- А случается, случается, - вздохнул старый надзиратель. - Бывает, такие очереди в сортир, что аж страшно, когда один или другой такой кабинку займут… Ну, и чего он там делает, если не лысого гладят…
Какое-то время аспирант размышлял над тем, а не сослаться ли на годы военной службы собеседника, задавая самый главный вопрос. Но потом посчитал, что введение типа: "Пан Жребик, вы жизнь знаете, так я вас напрямую спрошу…" может оскорбить старика, если бы сам он подумал, что его подозревают в педерастических наклонностях.
- А случалось такое, чтобы они друг друга удовлетворяли? - Самый главный вопрос Грабский задал без какой-либо артподготовки. - Оно редко случается, но ведь случается…
К удивлению Грабского, Жребик не отшатнулся в возмущении, даже не смутился особенно. Единственное, несколько снизил голос:
- А был один такой. - Надзиратель внимательно глядел из-под кустистых бровей. - Исключительно на коллег заядлый. И не русин даже, рыхтиг наш, из Здолбунова. Сын… И говорить жалко, но сын пулицая. По ночам по чердаку лазил и молодых убалтывал с собой ходить… Он один, других не помню.
- И как фамилия того воспитанника? Сколько лет? Что теперь делает?

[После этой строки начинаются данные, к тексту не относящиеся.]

-- ==== Sys2Proof/Laws/Around.lean ====
section
/-! SUPPORT. What an event around one context on one port may change while no swap is pending there:
`onlyAround`, shown of every operation of an ending and of teardown. -/

namespace Sys2Proof.Machine

open Sys2Proof

variable {s t : State} {p : PortNo} {i : CtxIdx}

theorem otherPortsSend_refl (s : State) (p : PortNo) : otherPortsSend s s p :=
  ⟨fun _ _ => rfl, fun _ => ⟨[], by simp⟩⟩

theorem otherPortsSend_trans {u : State} (h : otherPortsSend s t p) (h' : otherPortsSend t u p) :
    otherPortsSend s u p := by
  refine ⟨fun q hq => ?_, fun q => ?_⟩
  · have a := h.1 q hq
    have b := h'.1 q hq
    unfold samePortButOut at *
    rw [← a, ← b]
  · obtain ⟨fs, hf⟩ := h.2 q
    obtain ⟨gs, hg⟩ := h'.2 q
    exact ⟨fs ++ gs, by rw [hg, hf, List.append_assoc]⟩

theorem onlyAround_refl (s : State) (p : PortNo) (i : CtxIdx) : onlyAround s s p i :=
  ⟨fun _ _ => rfl, rfl, otherPortsSend_refl s p, fun _ => rfl, rfl⟩

/-- Two such changes one after the other. -/
theorem onlyAround_trans {u : State} (h : onlyAround s t p i) (h' : onlyAround t u p i) :
    onlyAround s u p i := by
  obtain ⟨c1, p1, o1, d1, r1⟩ := h
  obtain ⟨c2, p2, o2, d2, r2⟩ := h'
  refine ⟨fun j hj => (c2 j hj).trans (c1 j hj), ?_, otherPortsSend_trans o1 o2, fun d => ?_, ?_⟩
  · rw [← p1, ← p2]
  · rw [← d1 d, ← d2 d]
  · unfold sameOutside at *
    rw [← r1, ← r2]

/-- No swap becomes pending. -/
theorem onlyAround_swapPending (h : onlyAround s t p i) :
    (t.port p).swapPending = (s.port p).swapPending := by
  have := congrArg PortState.swapPending h.2.1
  simpa [PortState.stepless] using this

namespace onlyAround

/-! ### The updates -/

theorem onRecord (h : onlyAround s t p i) (f : Record → Record) :
    onlyAround s (t.onRecord i f) p i := by
  refine onlyAround_trans h ⟨fun j hj => ?_, rfl, otherPortsSend_refl t p, fun _ => rfl, rfl⟩
  simp [State.ctx, State.record_onRecord_other _ _ hj]

theorem onCtx (h : onlyAround s t p i) (f : Context → Context) : onlyAround s (t.onCtx i f) p i :=
  onRecord h _

/-- A change of a context that a step may make. -/
theorem onCtx_step (h : onlyAround s t p i) (j : CtxIdx) (f : Context → Context)
    (hf : ∀ c : Context, (f c).stepless = c.stepless) : onlyAround s (t.onCtx j f) p i := by
  refine onlyAround_trans h ⟨fun k _ => ?_, rfl, otherPortsSend_refl t p, fun _ => rfl, rfl⟩
  by_cases hk : k = j
  · subst hk
    rw [State.ctx_onCtx_same]
    cases t.ctx k <;> simp [hf]
  · rw [State.ctx_onCtx_other _ _ hk]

- А вот это я должен и проверить, - сказал надзиратель и вытащил тетрадку в жирных пятнах. Он перелистал страницы, одну из них пригвоздил желтым от никотина пальцем. - О, вона он… Зайонц Антони, десятого года…
- Тысяча девятьсот десятого, так? Это сейчас ему двадцать семь лет.
- Ага, похоже, что оно так.
- И что он делает, где работает?
- А вот этого уже не знаю. Учил право, раз такой уже сын, и где-то выехал. Эт лет уже пяток будет. А больше не знаю.
- А как он выглядел?
- Да небольшой такой, но жилистый, сильный…
- Брюнет, блондин…
- А черный…
- Красивый был?
- А я знаю? - Жребик задумался. - Я знаю, когда один с другим красивый или там урод?
Грабский, уже очутившись на посыпанном свежим песком заснеженном тротуаре, почувствовал давно уже не испытываемую им дрожь эмоций, и понял, что его печаль по архивным документам совершенно смешна и объяснить ее невозможно.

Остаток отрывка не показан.